Extracted records:
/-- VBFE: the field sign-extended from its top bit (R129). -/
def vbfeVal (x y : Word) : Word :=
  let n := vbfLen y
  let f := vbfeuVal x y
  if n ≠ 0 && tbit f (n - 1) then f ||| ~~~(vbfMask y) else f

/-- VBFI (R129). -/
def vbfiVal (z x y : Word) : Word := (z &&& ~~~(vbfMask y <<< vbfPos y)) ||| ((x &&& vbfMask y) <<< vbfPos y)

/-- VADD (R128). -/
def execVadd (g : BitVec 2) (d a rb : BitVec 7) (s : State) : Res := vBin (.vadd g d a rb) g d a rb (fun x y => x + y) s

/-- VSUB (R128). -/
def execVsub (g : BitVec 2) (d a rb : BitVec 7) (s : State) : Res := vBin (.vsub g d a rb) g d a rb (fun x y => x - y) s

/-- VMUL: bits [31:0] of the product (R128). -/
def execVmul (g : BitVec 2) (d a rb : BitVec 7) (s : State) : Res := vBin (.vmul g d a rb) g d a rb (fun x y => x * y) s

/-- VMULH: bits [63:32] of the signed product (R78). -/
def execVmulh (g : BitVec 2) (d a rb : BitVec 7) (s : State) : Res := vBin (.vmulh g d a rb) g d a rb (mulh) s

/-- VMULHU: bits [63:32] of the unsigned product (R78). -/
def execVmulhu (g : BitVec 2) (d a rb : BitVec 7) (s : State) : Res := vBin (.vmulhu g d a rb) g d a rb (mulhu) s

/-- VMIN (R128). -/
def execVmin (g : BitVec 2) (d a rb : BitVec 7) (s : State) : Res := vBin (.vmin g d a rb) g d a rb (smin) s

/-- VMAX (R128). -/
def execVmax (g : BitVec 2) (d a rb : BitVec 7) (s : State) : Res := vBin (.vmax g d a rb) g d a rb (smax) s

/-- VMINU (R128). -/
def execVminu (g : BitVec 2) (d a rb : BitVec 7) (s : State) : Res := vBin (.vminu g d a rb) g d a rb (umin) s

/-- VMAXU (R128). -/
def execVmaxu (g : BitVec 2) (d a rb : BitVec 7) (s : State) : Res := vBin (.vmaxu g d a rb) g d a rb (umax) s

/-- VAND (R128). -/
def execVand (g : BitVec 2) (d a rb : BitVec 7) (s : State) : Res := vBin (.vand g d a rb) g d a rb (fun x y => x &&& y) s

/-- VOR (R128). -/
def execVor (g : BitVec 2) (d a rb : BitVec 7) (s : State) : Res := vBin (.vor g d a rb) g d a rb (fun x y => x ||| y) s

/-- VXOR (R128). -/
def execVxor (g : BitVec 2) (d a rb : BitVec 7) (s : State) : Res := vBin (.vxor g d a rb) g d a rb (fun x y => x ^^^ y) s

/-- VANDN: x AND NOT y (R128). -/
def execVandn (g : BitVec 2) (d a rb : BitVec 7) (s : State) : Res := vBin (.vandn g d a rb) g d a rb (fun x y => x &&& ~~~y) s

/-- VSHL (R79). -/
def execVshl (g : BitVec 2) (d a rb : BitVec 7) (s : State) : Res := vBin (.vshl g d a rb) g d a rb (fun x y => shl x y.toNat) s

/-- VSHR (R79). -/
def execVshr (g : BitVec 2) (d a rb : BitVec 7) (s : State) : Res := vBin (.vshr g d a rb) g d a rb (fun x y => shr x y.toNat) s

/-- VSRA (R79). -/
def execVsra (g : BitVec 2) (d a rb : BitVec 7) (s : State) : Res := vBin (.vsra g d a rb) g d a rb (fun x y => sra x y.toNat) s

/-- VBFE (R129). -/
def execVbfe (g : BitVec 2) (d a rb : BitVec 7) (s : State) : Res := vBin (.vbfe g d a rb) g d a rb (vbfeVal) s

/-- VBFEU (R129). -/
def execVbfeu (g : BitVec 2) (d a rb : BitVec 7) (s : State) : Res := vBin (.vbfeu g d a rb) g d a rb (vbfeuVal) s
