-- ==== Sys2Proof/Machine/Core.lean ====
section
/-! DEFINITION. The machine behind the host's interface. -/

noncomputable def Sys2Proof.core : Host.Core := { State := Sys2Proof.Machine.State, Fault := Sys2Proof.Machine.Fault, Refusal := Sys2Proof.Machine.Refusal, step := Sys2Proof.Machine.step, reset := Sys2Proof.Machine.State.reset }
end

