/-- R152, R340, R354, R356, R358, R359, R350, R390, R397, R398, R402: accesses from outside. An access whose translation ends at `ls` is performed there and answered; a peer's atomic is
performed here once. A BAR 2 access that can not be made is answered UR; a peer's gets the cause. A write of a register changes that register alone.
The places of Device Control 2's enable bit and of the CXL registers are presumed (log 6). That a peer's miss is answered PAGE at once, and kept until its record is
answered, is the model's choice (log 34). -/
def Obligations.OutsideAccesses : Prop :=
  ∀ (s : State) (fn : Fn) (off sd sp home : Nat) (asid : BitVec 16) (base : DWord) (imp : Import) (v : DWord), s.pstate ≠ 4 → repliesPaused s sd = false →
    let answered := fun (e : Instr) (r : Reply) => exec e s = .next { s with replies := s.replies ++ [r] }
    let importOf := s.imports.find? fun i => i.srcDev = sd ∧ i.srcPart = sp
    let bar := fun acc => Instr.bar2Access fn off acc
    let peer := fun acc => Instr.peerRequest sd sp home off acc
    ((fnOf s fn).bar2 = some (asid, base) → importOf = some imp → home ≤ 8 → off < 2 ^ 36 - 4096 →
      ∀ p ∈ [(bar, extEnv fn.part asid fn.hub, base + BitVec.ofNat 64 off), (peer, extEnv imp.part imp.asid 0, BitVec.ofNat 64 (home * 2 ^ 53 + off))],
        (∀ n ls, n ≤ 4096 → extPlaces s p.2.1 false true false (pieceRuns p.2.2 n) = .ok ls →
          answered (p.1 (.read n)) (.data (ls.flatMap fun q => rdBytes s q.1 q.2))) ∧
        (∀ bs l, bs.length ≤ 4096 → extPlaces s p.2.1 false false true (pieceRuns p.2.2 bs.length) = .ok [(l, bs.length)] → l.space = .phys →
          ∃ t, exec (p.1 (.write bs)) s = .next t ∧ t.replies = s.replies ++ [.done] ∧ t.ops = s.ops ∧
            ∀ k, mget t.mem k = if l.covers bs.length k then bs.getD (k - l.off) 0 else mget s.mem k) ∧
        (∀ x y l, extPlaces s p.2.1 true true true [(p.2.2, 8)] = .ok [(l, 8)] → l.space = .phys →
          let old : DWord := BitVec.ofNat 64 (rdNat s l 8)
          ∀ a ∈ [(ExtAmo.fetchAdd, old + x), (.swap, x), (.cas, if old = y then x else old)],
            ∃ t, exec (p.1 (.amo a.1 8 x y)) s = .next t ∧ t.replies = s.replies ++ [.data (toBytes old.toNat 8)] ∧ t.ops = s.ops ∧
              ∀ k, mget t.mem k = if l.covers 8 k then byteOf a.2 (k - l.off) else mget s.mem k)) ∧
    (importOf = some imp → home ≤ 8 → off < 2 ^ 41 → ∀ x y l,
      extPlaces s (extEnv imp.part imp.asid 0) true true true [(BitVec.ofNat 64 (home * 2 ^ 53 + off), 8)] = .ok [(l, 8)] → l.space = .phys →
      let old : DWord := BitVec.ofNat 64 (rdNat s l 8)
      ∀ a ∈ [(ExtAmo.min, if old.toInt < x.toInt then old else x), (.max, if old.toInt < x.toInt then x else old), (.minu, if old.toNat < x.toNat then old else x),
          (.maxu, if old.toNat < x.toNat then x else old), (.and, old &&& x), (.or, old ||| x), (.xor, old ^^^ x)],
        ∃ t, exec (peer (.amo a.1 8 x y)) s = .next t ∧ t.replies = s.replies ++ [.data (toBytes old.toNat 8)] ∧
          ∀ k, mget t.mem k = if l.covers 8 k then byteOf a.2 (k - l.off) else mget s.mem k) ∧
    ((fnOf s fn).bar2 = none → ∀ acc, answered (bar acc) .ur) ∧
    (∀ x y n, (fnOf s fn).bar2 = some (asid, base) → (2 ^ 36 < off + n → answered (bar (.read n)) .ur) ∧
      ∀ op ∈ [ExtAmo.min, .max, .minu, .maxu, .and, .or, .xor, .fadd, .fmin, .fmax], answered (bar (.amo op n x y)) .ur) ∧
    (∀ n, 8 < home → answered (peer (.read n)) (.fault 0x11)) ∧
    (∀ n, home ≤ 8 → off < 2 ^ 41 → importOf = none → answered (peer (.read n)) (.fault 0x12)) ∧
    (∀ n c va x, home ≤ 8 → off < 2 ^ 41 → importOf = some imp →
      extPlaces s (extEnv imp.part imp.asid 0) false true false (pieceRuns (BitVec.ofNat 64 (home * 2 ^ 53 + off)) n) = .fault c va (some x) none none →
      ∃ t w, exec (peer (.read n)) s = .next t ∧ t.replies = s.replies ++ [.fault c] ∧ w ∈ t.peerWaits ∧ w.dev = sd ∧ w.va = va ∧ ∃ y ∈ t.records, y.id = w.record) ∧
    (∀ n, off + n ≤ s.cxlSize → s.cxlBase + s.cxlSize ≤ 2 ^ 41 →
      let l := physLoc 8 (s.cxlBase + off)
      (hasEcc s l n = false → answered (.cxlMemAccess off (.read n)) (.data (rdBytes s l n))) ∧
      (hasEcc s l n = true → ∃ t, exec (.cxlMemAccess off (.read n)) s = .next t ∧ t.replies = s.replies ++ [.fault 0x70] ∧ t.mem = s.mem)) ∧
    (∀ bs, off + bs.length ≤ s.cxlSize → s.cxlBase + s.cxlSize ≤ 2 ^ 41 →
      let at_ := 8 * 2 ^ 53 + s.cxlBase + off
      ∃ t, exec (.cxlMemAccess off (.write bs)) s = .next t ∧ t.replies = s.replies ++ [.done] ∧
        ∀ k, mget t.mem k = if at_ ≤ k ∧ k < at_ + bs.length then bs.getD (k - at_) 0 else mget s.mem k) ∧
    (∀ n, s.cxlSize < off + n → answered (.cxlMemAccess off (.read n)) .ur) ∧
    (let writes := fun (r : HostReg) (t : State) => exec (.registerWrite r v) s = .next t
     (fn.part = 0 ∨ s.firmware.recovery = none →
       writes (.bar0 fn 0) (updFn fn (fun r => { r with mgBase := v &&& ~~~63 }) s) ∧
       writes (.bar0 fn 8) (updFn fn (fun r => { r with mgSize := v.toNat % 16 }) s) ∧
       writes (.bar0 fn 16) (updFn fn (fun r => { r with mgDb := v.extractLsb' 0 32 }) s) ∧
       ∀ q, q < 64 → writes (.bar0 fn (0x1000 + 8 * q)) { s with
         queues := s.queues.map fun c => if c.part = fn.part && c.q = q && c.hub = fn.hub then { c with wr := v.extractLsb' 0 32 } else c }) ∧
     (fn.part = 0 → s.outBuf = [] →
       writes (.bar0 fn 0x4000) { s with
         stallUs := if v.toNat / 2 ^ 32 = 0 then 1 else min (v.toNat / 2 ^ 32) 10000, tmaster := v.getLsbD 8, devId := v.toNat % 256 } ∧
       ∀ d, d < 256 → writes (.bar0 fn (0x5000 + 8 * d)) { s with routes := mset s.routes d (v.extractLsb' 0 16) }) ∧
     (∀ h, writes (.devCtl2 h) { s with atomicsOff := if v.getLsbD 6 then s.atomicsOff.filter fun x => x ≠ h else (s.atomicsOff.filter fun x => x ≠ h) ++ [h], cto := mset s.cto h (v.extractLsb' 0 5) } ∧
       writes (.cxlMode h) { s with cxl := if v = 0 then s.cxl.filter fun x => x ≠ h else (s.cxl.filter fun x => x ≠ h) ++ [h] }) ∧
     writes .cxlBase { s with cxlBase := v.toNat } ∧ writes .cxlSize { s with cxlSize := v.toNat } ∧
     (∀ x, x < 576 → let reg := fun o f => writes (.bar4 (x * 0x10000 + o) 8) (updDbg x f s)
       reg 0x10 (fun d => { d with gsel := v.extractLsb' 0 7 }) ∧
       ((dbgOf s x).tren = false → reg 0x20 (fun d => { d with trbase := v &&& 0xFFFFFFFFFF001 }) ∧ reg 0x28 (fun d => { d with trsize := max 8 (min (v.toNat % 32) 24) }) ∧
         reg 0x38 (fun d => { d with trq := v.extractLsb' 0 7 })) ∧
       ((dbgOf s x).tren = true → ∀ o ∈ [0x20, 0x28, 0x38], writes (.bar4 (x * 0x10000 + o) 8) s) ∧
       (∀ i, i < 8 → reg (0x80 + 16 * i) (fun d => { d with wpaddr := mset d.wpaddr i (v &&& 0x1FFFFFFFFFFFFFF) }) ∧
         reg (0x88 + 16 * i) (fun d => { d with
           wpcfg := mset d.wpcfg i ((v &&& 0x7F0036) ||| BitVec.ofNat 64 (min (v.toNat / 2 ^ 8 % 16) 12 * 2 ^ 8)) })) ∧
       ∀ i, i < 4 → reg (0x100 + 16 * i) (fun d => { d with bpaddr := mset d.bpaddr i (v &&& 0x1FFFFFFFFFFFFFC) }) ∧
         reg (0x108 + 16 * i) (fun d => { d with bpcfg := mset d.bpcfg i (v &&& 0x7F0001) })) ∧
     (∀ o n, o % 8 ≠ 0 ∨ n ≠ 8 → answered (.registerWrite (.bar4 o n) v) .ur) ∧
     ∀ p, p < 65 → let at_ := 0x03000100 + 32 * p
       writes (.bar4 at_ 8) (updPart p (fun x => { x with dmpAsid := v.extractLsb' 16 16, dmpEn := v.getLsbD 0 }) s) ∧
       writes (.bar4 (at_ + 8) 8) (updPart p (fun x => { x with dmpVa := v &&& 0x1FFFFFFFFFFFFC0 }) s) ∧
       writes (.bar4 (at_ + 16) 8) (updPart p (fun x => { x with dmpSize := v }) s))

What to do: Only an exact copy of the lines from the beginning of the listing through the line with "VMIN (R128). -/", both included, belongs in the answer.

Task response:
/-- VBFE: the field sign-extended from its top bit (R129). -/
def vbfeVal (x y : Word) : Word :=
  let n := vbfLen y
  let f := vbfeuVal x y
  if n ≠ 0 && tbit f (n - 1) then f ||| ~~~(vbfMask y) else f

/-- VBFI (R129). -/
def vbfiVal (z x y : Word) : Word := (z &&& ~~~(vbfMask y <<< vbfPos y)) ||| ((x &&& vbfMask y) <<< vbfPos y)

/-- VADD (R128). -/
def execVadd (g : BitVec 2) (d a rb : BitVec 7) (s : State) : Res := vBin (.vadd g d a rb) g d a rb (fun x y => x + y) s

/-- VSUB (R128). -/
def execVsub (g : BitVec 2) (d a rb : BitVec 7) (s : State) : Res := vBin (.vsub g d a rb) g d a rb (fun x y => x - y) s

/-- VMUL: bits [31:0] of the product (R128). -/
def execVmul (g : BitVec 2) (d a rb : BitVec 7) (s : State) : Res := vBin (.vmul g d a rb) g d a rb (fun x y => x * y) s

/-- VMULH: bits [63:32] of the signed product (R78). -/
def execVmulh (g : BitVec 2) (d a rb : BitVec 7) (s : State) : Res := vBin (.vmulh g d a rb) g d a rb (mulh) s

/-- VMULHU: bits [63:32] of the unsigned product (R78). -/
def execVmulhu (g : BitVec 2) (d a rb : BitVec 7) (s : State) : Res := vBin (.vmulhu g d a rb) g d a rb (mulhu) s

/-- VMIN (R128). -/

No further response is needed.